___ Extracted information ___
-- ==== Sys2Proof/Machine/Storage.lean ====
section
/-! DEFINITION. The storage ports in Ethernet use (R238): frames, priority pause, and the RoCEv2 queue pairs that the storage commands
drive (R326, R506). The transport is the standard's reliable connection (PRESUMED, log 110). -/

namespace Sys2Proof.Machine

/-! Frames out. -/

/-- A frame can leave: the port is ACTIVE, and the partner has not paused the storage priority. -/
def State.ethOpen (s : State) (port : Nat) : Bool := s.portActive port && (s.port port).paused == 0

/-- Frames handed to a port: sent, or kept until it can send. -/
def State.sendEth (s : State) (port : Nat) (fs : List EthFrame) : State :=
  if s.ethOpen port then s.each fs fun s f => s.emit (.eth port f)
  else s.modPort port fun x => { x with ethHeld := x.ethHeld ++ fs }

/-- The frames kept leave once they can. -/
def State.flushEth (s : State) (port : Nat) : State :=
  if s.ethOpen port then (s.modPort port fun x => { x with ethHeld := [] }).sendEth port (s.port port).ethHeld else s

/-- ETH_LINK_UP (R238). -/
def execEthLinkUp (port : Nat) (s : State) : Host.Outcome State Fault Refusal :=
  guardUnit (portOk port && s.portFitted port) <|
    if s.portMode port = 1 ∧ s.portState port ≠ stOff ∧ s.portState port ≠ stRetired then
      (s.portTo port stActive 0).flushEth port
    else s

/-! Queue pairs. -/

/-- Queue pairs a port holds at most (R238). -/
def qpMax : Nat := 4096

/-- A queue pair of a deckle by its number. -/
def Deckle.qp (x : Deckle) (n : Nat) : Option Qp := x.qps.find? fun q => q.num == n

def Deckle.setQp (x : Deckle) (q : Qp) : Deckle := { x with qps := x.qps.map fun p => if p.num = q.num then q else p }

def State.setQp (s : State) (d : Nat) (q : Qp) : State := s.setDeckle d ((s.deckle d).setQp q)

/-- Bytes of the path MTU (R506). -/
def Qp.bytes (q : Qp) : Nat := 1024 * 2 ^ q.mtu

/-- A frame to the remote queue pair: on the storage priority where it is tagged, from the port's first MAC address. -/
def State.qpFrame (s : State) (q : Qp) (psn : Nat) (op : RoceOp) : EthFrame :=
  let data := match op with
    | .send _ _ b => b.length
    | .write _ _ _ _ _ b => b.length
    | .readResp b => b.length
    | _ => 0
  { dmac := q.mac, smac := Config.portMac q.port 0, len := 94 + data
    tag := if q.vlan = 0 then none else some (recPfc s.nvm.inForce, q.vlan)
    body := .roce ⟨q.ip, false, q.remote, psn % 2 ^ 24, op⟩ }

/-- The packets of a work request (R238, R506): its message in parts of the path MTU, or one request to read. -/
def Work.ops (w : Work) (mtu : Nat) : List RoceOp :=
  if w.op = 3 then [.readReq w.rkey w.raddr w.len]
  else (List.range w.count).map fun i =>
    let part := (w.data.drop (i * mtu)).take mtu
    if w.op = 1 then .send (i == 0) (i + 1 == w.count) part
    else .write (i == 0) (i + 1 == w.count) w.rkey w.raddr w.len part

/-- The packets of a work request from its `n`th on; of a read, a request for what has not come. -/
def State.workFrames (s : State) (q : Qp) (w : Work) (n : Nat) : List EthFrame :=
  if w.op = 3 then
    [s.qpFrame q (w.psn + w.got) (.readReq w.rkey (w.raddr + w.got * q.bytes) (w.len - w.got * q.bytes))]
  else (((w.ops q.bytes).zipIdx.drop n).map fun p => s.qpFrame q (w.psn + p.2) p.1)

/-- The command of a work request completes. -/
def State.endWork (s : State) (q : Qp) (w : Work) (status : Nat) : State :=
  s.finishAll (fun k => k.begun && k.fn == w.cmd.fn && k.queue == w.cmd.queue && k.id == w.cmd.cmdId && k.opcode == 0x33 &&
    k.op 0x10 0 24 == q.num && k.planned == w.num) status w.num

/-- A queue pair's work requests end unserved: it left RTS, or is gone (status the model's choice, log 110). -/
def State.flushQp (s : State) (q : Qp) : State := s.each q.work fun s w => s.endWork q w 0x12

/-- STOR_QP_CREATE (R326): the port must be the deckle's, or the command is INVALID. -/
def execStorQpCreate (c : CmdRef) (s : State) : Host.Outcome State Fault Refusal :=
  cmdRow 0x30 c s fun k =>
    let d := k.fn - 4
    let x := s.deckle d
    let port := k.op 0x10 0 5
    if !s.ownsPort d port then s.finish k 0x0B
    else if qpMax ≤ (x.qps.filter fun q => q.port == port).length then s.finish k 0x0C
    else
      let q : Qp := {
        num := x.nextQp, port, sendDepth := k.op 0x14 0 16, recvDepth := k.op 0x14 16 16, state := 0, remote := 0,
        mtu := 0, vlan := 0, ip := List.replicate 16 0, mac := 0, posted := 0, work := [], sendPsn := 0, awaitPsn := none,
        gap := false, part := [], inbox := [], rate := 0 }
      (s.setDeckle d { x with qps := x.qps ++ [q], nextQp := (x.nextQp + 1) % 2 ^ 24 }).finish k 0 0 q.num

/-- Line rate of an Ethernet port in kb/s (R238). -/
def lineRate : Nat := 800000000

/-- STOR_QP_MODIFY (R326): an unknown number is INVALID. A queue pair that leaves RTS loses what was posted; one that enters RTR
begins at a sequence number that no rule gives, and takes its partner's from the first packet. -/
def execStorQpModify (c : CmdRef) (s : State) : Host.Outcome State Fault Refusal :=
  cmdRow 0x31 c s fun k =>
    let d := k.fn - 4
    match (s.deckle d).qp (k.op 0x10 0 24) with
    | none => s.finish k 0x0B
    | some q =>
      let st := k.op 0x10 24 4
      let f := s.free
      let s0 := if st = 2 then f.2 else s
      let s1 := s0.when (decide (st ≠ 3)) (·.flushQp q)
      let q1 := { q with
        state := st, remote := k.op 0x14 0 24, mtu := k.op 0x18 0 2, vlan := k.op 0x18 4 12
        ip := (k.desc.drop 0x20).take 16, mac := k.op 0x30 0 48, work := if st = 3 then q.work else [] }
      let q2 := if st = 2 then
          { q1 with sendPsn := (Config.freeWord f.1).toNat % 2 ^ 24, awaitPsn := none, gap := false, part := [], inbox := [],
                    rate := lineRate }
        else q1
      (s1.setQp d q2).finish k 0

/-- STOR_QP_DESTROY (R326). -/
def execStorQpDestroy (c : CmdRef) (s : State) : Host.Outcome State Fault Refusal :=
  cmdRow 0x32 c s fun k =>
    let d := k.fn - 4
    match (s.deckle d).qp (k.op 0x10 0 24) with
    | none => s.finish k 0x0B
    | some q =>
      let s1 := s.flushQp q
      let x := s1.deckle d
      (s1.setDeckle d { x with qps := x.qps.filter fun p => p.num != q.num }).finish k 0

/-- The local range of a work request lies in the deckle's HBM outside its arena, or in a registered buffer. -/
def State.workOk (s : State) (d space a n : Nat) : Bool :=
  if space = 0 then decide (a + n ≤ s.localSize d) && !s.inArena d a n else s.inBuffer d a n

/-- STOR_POST (R326): the work request is posted, numbered and sent; its record follows its end at the far side (R134, log 110).
A queue pair not in RTS, or with its send depth in use, takes none (the model's choice of status: NOT_READY and RESOURCE).
`source` is what a read of the host buffer returned (log 7). -/
def execStorPost (c : CmdRef) (source : List Byte) (s : State) : Host.Outcome State Fault Refusal :=
  cmdRow 0x33 c s fun k =>
    let d := k.fn - 4
    let space := k.op 0x10 28 4
    let a := k.op 0x18 0 64
    let n := k.op 0x20 0 32
    match (s.deckle d).qp (k.op 0x10 0 24) with
    | none => s.finish k 0x0B
    | some q =>
      let op := k.op 0x10 24 4
      if !s.workOk d space a n then s.finish k 0x0B
      else if q.state ≠ 3 then s.finish k 0x09
      else if q.sendDepth ≤ q.work.length then s.finish k 0x0C
      else
        match if space = 0 ∧ op ≠ 3 then s.localBad d a n else none with
        | some (st, b) => (s.notePoison d st b).finish k st
        | none =>
          let data := if op = 3 then [] else if space = 0 then s.localRead d a n else fit n source
          let w : Work := {
            num := q.posted, op, space, addr := a, len := n, rkey := k.op 0x24 0 32, raddr := k.op 0x28 0 64, data,
                            psn := q.sendPsn, count := max 1 (ceilDiv n q.bytes), got := 0, cmd := ⟨k.fn, k.queue, k.id⟩ }
          let q1 := { q with posted := (q.posted + 1) % 2 ^ 32, work := q.work ++ [w], sendPsn := (q.sendPsn + w.count) % 2 ^ 24 }
          let s1 := { s with cmds := s.cmds.replace k { k with begun := true, planned := w.num } }
          (s1.setQp d q1).sendEth q.port (s.workFrames q w 0)

/-! Frames in. -/

/-- Packets from one sequence number to another. -/
def psnDist (a b : Nat) : Nat := (b % 2 ^ 24 + 2 ^ 24 - a % 2 ^ 24) % 2 ^ 24

/-- Work requests that an acknowledgement of `psn` ends: those wholly at or before it; a read ends with its data. -/
def Qp.ended (q : Qp) (psn : Nat) : List Work :=
  q.work.takeWhile fun w => w.op != 3 && decide (psnDist (w.psn + w.count) (psn + 1) < 2 ^ 23)

/-- The work requests at the head of a queue pair end well. -/
def State.endWorks (s : State) (d : Nat) (q : Qp) (ws : List Work) : State :=
  (s.setQp d { q with work := q.work.drop ws.length }).each ws fun s w => s.endWork q w 0x00

/-- The queue pair of a storage port that a packet names, with its deckle: it takes packets, and they come from its partner. -/
def State.qpAt (s : State) (port : Nat) (r : Roce) : Option (Nat × Qp) :=
  (s.allDeckles.filter fun d => s.ownsPort d port).findSome? fun d =>
    ((s.deckle d).qps.find? fun q => q.num == r.qp && q.port == port && (q.state == 2 || q.state == 3) && q.ip == r.ip).map
      fun q => (d, q)

/-- A queue pair falls into ERROR. -/
def State.qpError (s : State) (d : Nat) (q : Qp) : State := (s.flushQp q).setQp d { q with state := 4, work := [] }

/-- A part of a message received: the whole is kept while the receive depth lasts; else the sender is told that the receiver is not
ready. -/
def State.takeSend (s : State) (d : Nat) (q : Qp) (psn : Nat) (first last : Bool) (data : List Byte) : State :=
  let part := (if first then [] else q.part) ++ data
  if last ∧ q.recvDepth ≤ q.inbox.length then s.sendEth q.port [s.qpFrame q psn (.nak 0x20)]
  else
    let q1 := { q with
      awaitPsn := some ((psn + 1) % 2 ^ 24), gap := false, part := if last then [] else part
      inbox := if last then q.inbox ++ [part] else q.inbox }
    (s.setQp d q1).when last (·.sendEth q.port [s.qpFrame q psn .ack])

/-- A request of the partner. No command gives a partner a key to the module's memory, so that its writes and reads are refused as
errors of remote access. -/
def State.takeRequest (s : State) (d : Nat) (q : Qp) (r : Roce) : State :=
  let await := q.awaitPsn.getD r.psn
  if r.psn ≠ await then
    if psnDist r.psn await < 2 ^ 23 then s.sendEth q.port [s.qpFrame q (await + 2 ^ 24 - 1) .ack]
    else if q.gap then s
    else (s.setQp d { q with gap := true }).sendEth q.port [s.qpFrame q await (.nak 0x60)]
  else
    match r.op with
    | .send first last data => s.takeSend d q r.psn first last data
    | _ => (s.qpError d q).sendEth q.port [s.qpFrame q r.psn (.nak 0x62)]

/-- Part of the answer to a read, placed in local HBM or in the host's buffer. -/
def State.takeRead (s : State) (d : Nat) (q : Qp) (psn : Nat) (data : List Byte) : State :=
  let before := q.work.takeWhile fun w => w.op != 3
  match q.work.drop before.length with
  | [] => s
  | w :: rest =>
    if psn ≠ (w.psn + w.got) % 2 ^ 24 then s
    else
      let a := w.addr + w.got * q.bytes
      let part := data.take (w.len - w.got * q.bytes)
      let s1 := if w.space = 0 then s.when (!(s.deckle d).lost) (·.localWrite d a part) else s.emit (.hostWrite a part)
      let w1 := { w with got := w.got + 1 }
      if w1.got = w.count then s1.endWorks d q (before ++ [w1])
      else s1.endWorks d { q with work := before ++ w1 :: rest } before

/-- Everything from a packet on is sent again. -/
def State.resend (s : State) (q : Qp) (psn : Nat) : State :=
  s.sendEth q.port (q.work.flatMap fun w =>
    let n := psnDist w.psn psn
    s.workFrames q w (if n < w.count then n else 0))

/-- A RoCEv2 packet for a queue pair (R238). One marked with congestion is answered with a notification; a notification cuts the
queue pair's rate by the profile's share (R468). -/
def State.takeRoce (s0 : State) (d : Nat) (q : Qp) (r : Roce) : State :=
  let s := s0.when r.ce (·.sendEth q.port [s0.qpFrame q 0 .cnp])
  match r.op with
  | .cnp => s.setQp d { q with rate := q.rate - q.rate * recCnp s.nvm.inForce / 256 }
  | .ack => if q.state = 3 then s.endWorks d q (q.ended r.psn) else s
  | .readResp data => if q.state = 3 then s.takeRead d q r.psn data else s
  | .nak syndrome =>
    if q.state ≠ 3 then s
    else
      let ws := q.ended ((r.psn + 2 ^ 24 - 1) % 2 ^ 24)
      let q1 := { q with work := q.work.drop ws.length }
      let s1 := s.endWorks d q ws
      if syndrome = 0x60 ∨ syndrome / 32 = 1 then s1.resend q1 r.psn else s1.qpError d q1
  | _ => s.takeRequest d q r

/-- The address that carries MAC control frames (IEEE 802.1Q). -/
def pauseMac : Nat := 0x0180C2000001

/-- Beats that a pause of some quanta of 512 bit times at 800 Gb/s lasts, rounded up. -/
def State.pauseBeats (s : State) (quanta : Nat) : Nat := ceilDiv (quanta * 64) (1000 * 2 ^ s.fget F.BEAT_CFG_beat_log2)

/-- A pause of the storage priority (R238); a time of 0 ends it. -/
def State.takePause (s : State) (port : Nat) (times : List (Nat × Nat)) : State :=
  match times.find? fun t => t.1 == recPfc s.nvm.inForce with
  | none => s
  | some t => (s.modPort port fun x => { x with paused := s.pauseBeats t.2 }).flushEth port

/-- ETH_FRAME (R238): a frame of at most 9,216 bytes for one of the port's two addresses is received. -/
def execEthFrame (port : Nat) (f : EthFrame) (s : State) : Host.Outcome State Fault Refusal :=
  guardUnit (portOk port && s.portFitted port) <|
    let mine := f.dmac == Config.portMac port 0 || f.dmac == Config.portMac port 1
    if s.portMode port ≠ 1 ∨ !s.portActive port ∨ 9216 < f.len then s
    else
      match f.body with
      | .pause times => if f.dmac = pauseMac ∨ mine then s.takePause port times else s
      | .other data => if mine then s.modPort port fun x => { x with frames := x.frames ++ [data] } else s
      | .roce r =>
        match if mine then s.qpAt port r else none with
        | none => s
        | some (d, q) => s.takeRoce d q r

/-- A beat of a pause passes. -/
def State.pauseTick (s : State) : State :=
  s.each [24, 25] fun s p =>
    if (s.port p).paused = 0 then s else (s.modPort p fun x => { x with paused := x.paused - 1 }).flushEth p

end Sys2Proof.Machine
end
___
Go through the records and gather the lines that hold "choice".

/-- A queue pair's work requests end unserved: it left RTS, or is gone (status the model's choice, log 110). -/
A queue pair not in RTS, or with its send depth in use, takes none (the model's choice of status: NOT_READY and RESOURCE).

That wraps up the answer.